TASK DIRECTIONS: Your answer must be a single number: how many lines of the data include "poisoned".

EXTRACTED MATERIAL:
^^^^^^^^^^^^^^^^

theorem witness_BackgroundService :
    (let t : Nat := 1000; let s : State := w1; (decide (s.now ≤ t) && (let w := s.rel.scrubS.ptr;
    (decide (s.pw.deep = false) && (decide (w + 1 < 0x300000) && (decide (s.isolated (68 + w / 0x8000) = false) &&
    (let e := Ecc.clean; ((decide (e = Ecc.clean) || decide (s.mem.poisoned [w] = true)))))))))) = true ∧
    (let t : Nat := 1000; let s : State := w2; (decide (s.now ≤ t) && (let w := s.rel.scrubS.ptr;
    (decide (s.pw.deep = false) && (decide (w + 1 < 0x300000) && (decide (s.isolated (68 + w / 0x8000) = false) &&
    (decide (s.isolated 211 = true)))))))) = true ∧
    (let t : Nat := 1000; let s : State := w1; (decide (s.now ≤ t) && (let w := s.rel.scrubS.ptr;
    (decide (s.pw.deep = false) && (decide (w + 1 < 0x300000) && (decide (s.isolated (68 + w / 0x8000) = false) &&
    (decide (s.mem.poisoned [w] = false) && (decide (s.isolated 211 = false) && (let k : Nat := 1; (let q : Nat := 4;
    (decide (s.rel.ce.find? (fun x => x.1 == w) = some (w, k, q)) && (decide ((q + 1) % 2 ^ 16 = s.rd SCRUBSTAT.PASSES) &&
    (decide (k < 2)))))))))))))) = true ∧
    (let t : Nat := 1000; let s : State := w3; (decide (s.now ≤ t) && (let w := s.rel.scrubS.ptr;
    (decide (s.pw.deep = false) && (decide (w + 1 < 0x300000) && (decide (s.isolated (68 + w / 0x8000) = false) &&
    (decide (s.mem.poisoned [w] = false) && (decide (s.isolated 211 = false) && (let k : Nat := 2; (let q : Nat := 4;
    (decide (s.rel.ce.find? (fun x => x.1 == w) = some (w, k, q)) && (decide ((q + 1) % 2 ^ 16 = s.rd SCRUBSTAT.PASSES) &&
    (decide (2 ≤ k) && (decide (s.rel.weak.contains w = false))))))))))))))) = true ∧
    (let t : Nat := 1000; let s : State := w1; (decide (s.now ≤ t) && (let w := s.rel.scrubS.ptr;
    (decide (s.pw.deep = false) && (decide (w + 1 < 0x300000) && (decide (s.isolated (68 + w / 0x8000) = false) &&
    (decide (s.mem.poisoned [w] = false) && (decide (s.isolated 211 = false))))))))) = true ∧
    (let t : Nat := 1000; let s : State := w4; (decide (s.now ≤ t) && (let w := s.rel.scrubS.ptr;
    (decide (s.pw.deep = false) && (decide (w = 0x2FFFFF) && (let late : Bool := false;
    ((decide (3 * (0x300000 * ns 640 * 4 ^ s.rd MARGSTAT.THR) < 2 * (t - s.rel.scrubS.from_)) == decide (late = true))))))))) = true ∧
    (let t : Nat := 1000; let s : State := { up with pw := { up.pw with deep := true } }; (decide (s.now ≤ t) &&
    (decide (s.pw.deep = true) && (let m : Nat := 0; (let p : Nat := 5; (decide (m < 3) && (decide (p < 68)))))))) = true ∧
    (let t : Nat := 1000; let s : State := w5; (decide (s.now ≤ t) && (let p : Nat := 5; (decide (p < 68) &&
    (onSome false (s.logOf p) fun g => (decide (s.rd PHEALTH.STATE 0 p = 0) && (decide (s.on RELCTL.AUTOWARM = false) &&
    (decide (s.phys g = p) && (let o := (s.rel.scrubL.get (fun _ => Scrub.init) p).ptr; (decide (s.pw.deep = false) &&
    (decide (s.isolated 211 = false) && (decide (o + 1 < 0x2000) &&
    (decide (s.mem.lmBad g (8 * o) 8 = false)))))))))))))) = true ∧
    (let t : Nat := 1000; let s : State := w1; (decide (s.now ≤ t) && (let m : Nat := 0; (let k : Nat := 1638;
    (decide (m < 96) && (decide (k < 2 ^ 15) && (let temp : Int := 400; (let h := s.monU m;
    (let bad : Bool := (decide (k < 0x666) || (decide (0x1999 < k) || (List.any (h.last.head?.toList) fun qq =>
    decide (qq < 10 * absDiff k qq)))); (decide (s.refHolds temp = false) && ((!decide (bad)) &&
    (decide (s.on MON.FAULT 0 m = false))))))))))))) = true ∧
    (let t : Nat := 1000; let s : State := w1; (decide (s.now ≤ t) && (let m : Nat := 69; (let k : Nat := 0;
    (decide (m < 96) && (decide (k < 2 ^ 15) && (let temp : Int := 400; (let h := s.monU m;
    (let bad : Bool := (decide (k < 0x666) || (decide (0x1999 < k) || (List.any (h.last.head?.toList) fun qq =>
    decide (qq < 10 * absDiff k qq)))); (decide (s.refHolds temp = false) && (decide (bad) &&
    (decide (s.on MON.FAULT 0 m = false) && (decide (68 ≤ m)))))))))))))) = true ∧
    (let t : Nat := 1000; let s : State := w6; (decide (s.now ≤ t) && (let m : Nat := 0; (let k : Nat := 1638;
    (decide (m < 96) && (decide (k < 2 ^ 15) && (let temp : Int := 400; (let h := s.monU m;
    (let bad : Bool := (decide (k < 0x666) || (decide (0x1999 < k) || (List.any (h.last.head?.toList) fun qq =>
    decide (qq < 10 * absDiff k qq)))); (decide (s.refHolds temp = false) && ((!decide (bad)) &&
    (decide (s.on MON.FAULT 0 m = true))))))))))))) = true ∧
    (let t : Nat := 1000; let s : State := w7; (decide (s.now ≤ t) && (let m : Nat := 0; (let k : Nat := 1638;
    (let temp : Int := 600; (decide (m < 96) && (decide (0x666 ≤ k) && (decide (k ≤ 0x1999) &&
    (decide ((s.monU m).last = []) && (decide (s.on MON.FAULT 0 m = false) && (decide (550 ≤ temp) &&
    (decide (temp ≤ 650) && (decide (s.rd SUPMON.LEVEL 0 0 = 800)))))))))))))) = true ∧
    (let t : Nat := 1000; let s : State := w1; (decide (s.now ≤ t))) = true ∧
    (let t : Nat := (ms 50); let s : State := w8; (decide (s.now ≤ t) && (decide (s.on TELCTL.EN = true) &&
    (decide (s.pw.deep = false) && (let b := s.rd TELBASE.BASE * 512;
    (decide (s.rel.telAt + ms (s.rd TELCTL.PERIOD) * (if s.rd MARGSTAT.THR = 0 then 1 else 4) ≤ t) &&
    (decide (b < 0x1800000) && (decide (s.isolated (68 + b / 0x40000) = false) &&
    (decide (s.isolated 211 = false)))))))))) = true := by decide +kernel

end BackgroundService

^^^^^^^^^^^^^^^^

RESPONSE: 4